(Redux)
So when I am sent back in time to warn my past self about some impending doom, instead I will say this: do not be in a rush to get to that corporate job.
* * *
It was one those corporate Mondays. The lazy river of a Sunday night drifting unconsciously into the waking hours of a new day. A busy weekend is the worst in this instance because there is no time to digest, no time to admire the scenery. The river just turns the bend and is gone, on. You don’t remark on how the time has flown, you are used to it by now, the week’s punctuation is never an ellipsis…
Hard stop. Back to work. Broken up by “How was your weekend?”s are the catching up on emails, or the completing of tasks that you neglected like school lessons at the beginning of summer.
The hum of the printers contrast with the clicking of silverware from a Sunday brunch; print jobs and pancakes; ink and syrup. There are still people in slacks though, moving back and forth, a procession without the pomp and circumstance, just the circumstances of another corporate Monday.
Mixed drinks in the pantry. Coffee, sugar, milk or cream. The baby straws to stir. I’ll just have water. Some things never change.
You don’t two-step to the sounds of CNN Money or MSNBC. You just play hopscotch in the hallways on the way to the bathroom.
You have practice with the timing. You pay for being late. Ladies Free Before 11. Everyone at their desks by 8:45.
What makes it one of those Mondays is that feeling. The thought that it will be a long day is always just over the horizon. Or that other feeling, the impending doom.
That meeting at 11 or was it 1…or 2. Meeting her across the room. Have to be prepared. Tie. Check. Swag. Check. Suit. Check. Jeans. Check. Have to be prepared; remember your talking points; don’t rehearse any lines.
Market research paints the stock a heartrate monitor coming up for air; a picture of opportunity. Opportunity is guiding Santiago, and you, and you both try and find your Fatima. Oliver Wyman. Paulo Coelho.

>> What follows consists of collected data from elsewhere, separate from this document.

-- ==== Sys2Proof/Machine/Driver.lean ====
section
/-! DEFINITION. The driver operations (spec/43_driver_operations.md). -/

namespace Sys2Proof.Machine

/-- Steps PoweredOn and Settle of `Init` (R136): the reset command. -/
def State.initReset (s : State) : State := ((s.enter .poweredOn).resetBracket.enter .settle).resetSettle

/-- Steps ProgramTiming, ClearFlags and RequestMode of `Init` (R136). -/
def State.initProgram (s : State) : State :=
  let s := s.enter .programTiming
  let s := s.writeRegister s.cfg.addrCnf1 s.cfg.cnf1Val
  let s := s.writeRegister s.cfg.addrCnf2 s.cfg.cnf2Val
  let s := s.writeRegister s.cfg.addrCnf3 s.cfg.cnf3Val
  let s := (s.enter .clearFlags).writeRegister s.cfg.addrCanintf 0x00
  let s := s.enter .requestMode
  s.bitModify s.cfg.addrCanctrl s.cfg.maskReqop (modeRequestByte s.cfg s.scratch.target)

/-- `Init` from TARGET <- target to its return (R136). -/
def State.initRun (s : State) (target : ControllerMode) : Out :=
  let s := (s.setTarget target).initReset
  let v := (s.enter .verifyConfig).readRegister s.cfg.addrCanstat
  if modeReported s.cfg .configuration v.1 = false then (v.2.enter .doneError).finish (.status .error)
  else
    let s := v.2.initProgram
    let v := (s.enter .verifyMode).readRegister s.cfg.addrCanstat
    if modeReported s.cfg v.2.scratch.target v.1 = false then (v.2.enter .doneError).finish (.status .error)
    else (v.2.enter .doneOk).finish (.status .ok)

/-- `Transmit` from FB <- frame to its return (R140). -/
def State.transmitRun (s : State) (f : CanFrame) : Out :=
  let s := s.setFb f
  let c := (s.enter .checkPending).readRegister s.cfg.addrTxb0ctrl
  if pendingBit s.cfg c.1 then c.2.finish (.status .busy)
  else
    let s := c.2.enter .load
    let s := s.loadTxBuffer s.scratch.fb
    ((s.enter .send).requestToSend).finish (.status .ok)

/-- One poll of `Receive` (R142): the frame, or none for NoMessage, and the state before the return. -/
def State.receivePoll (s : State) : Except Refusal (Option CanFrame × State) :=
  let f := (s.enter .poll).readRegister s.cfg.addrCanintf
  if receiveFlag s.cfg f.1 = false then .ok (none, f.2)
  else
    match (f.2.enter .readFrame).readRxBuffer with
    | .error why => .error why
    | .ok r =>
      let s := (r.2.setFb r.1).enter .clearFlag
      let s := s.bitModify s.cfg.addrCanintf s.cfg.maskRx0if 0x00
      .ok (some s.scratch.fb, s)

/-- The loop of `ReceiveWithTimeout` (R144): `n` iterations are left, which is what TMO holds. -/
def State.receiveLoop (s : State) (n : Nat) : Out :=
  match n with
  | 0 => s.finish (.status .timeout)
  | n + 1 =>
    match s.receivePoll with
    | .error why => .refused why
    | .ok (some f, s) => s.finish (.okFrame f)
    | .ok (none, s) =>
      let s := (s.enter .loop).delayMs Config.pollStepMs
      (s.setTmo (s.scratch.tmo - 1)).receiveLoop n

/-- Init (R136). -/
def execInit (target : ControllerMode) (s : State) : Out :=
  s.whenReady
    (match toTarget target with
     | none => .refused .operandOutOfDomain
     | some m => s.whenReleased (s.initRun m))

/-- Transmit (R140). -/
def execTransmit (frame : FrameOperand) (s : State) : Out :=
  s.whenReady
    (match toFrame frame with
     | none => .refused .operandOutOfDomain
     | some f => s.whenReleased (s.transmitRun f))

/-- Receive (R142). -/
def execReceive (s : State) : Out :=
  s.whenReady (s.whenReleased
    (match s.receivePoll with
     | .error why => .refused why
     | .ok (some f, s) => s.finish (.okFrame f)
     | .ok (none, s) => s.finish (.status .noMessage)))

/-- ReceiveWithTimeout (R144). -/
def execReceiveWithTimeout (bound : Nat) (s : State) : Out :=
  s.whenReady
    (match toBound s.cfg.wBound bound with
     | none => .refused .operandOutOfDomain
     | some n => s.whenReleased (((s.enter .loop).setTmo n).receiveLoop n))

end Sys2Proof.Machine
end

Lunch hour. A walk to café. The bustling streets like several colonies of ants. Your walk in the park follow the trajectory of a bee. Conversations about work. Just. Conversation.
That meeting at 11/1/2. An anxious feeling. A nervous feeling. Heart beating. Heart beating. Was it something I ate? Was I too late.? Check email. Respond to text.
* * *
At some point my future self will ask, why specifically he should not rush to get a corporate job. I’ll laugh like I did at 12:37pm that Monday. Because, I’ll say, my mind was in two places, but my heart was in one…and that feeling in my gut…was butterflies.
I had met someone.
And texting her gave me butterflies.
And here I thought I’d missed a meeting.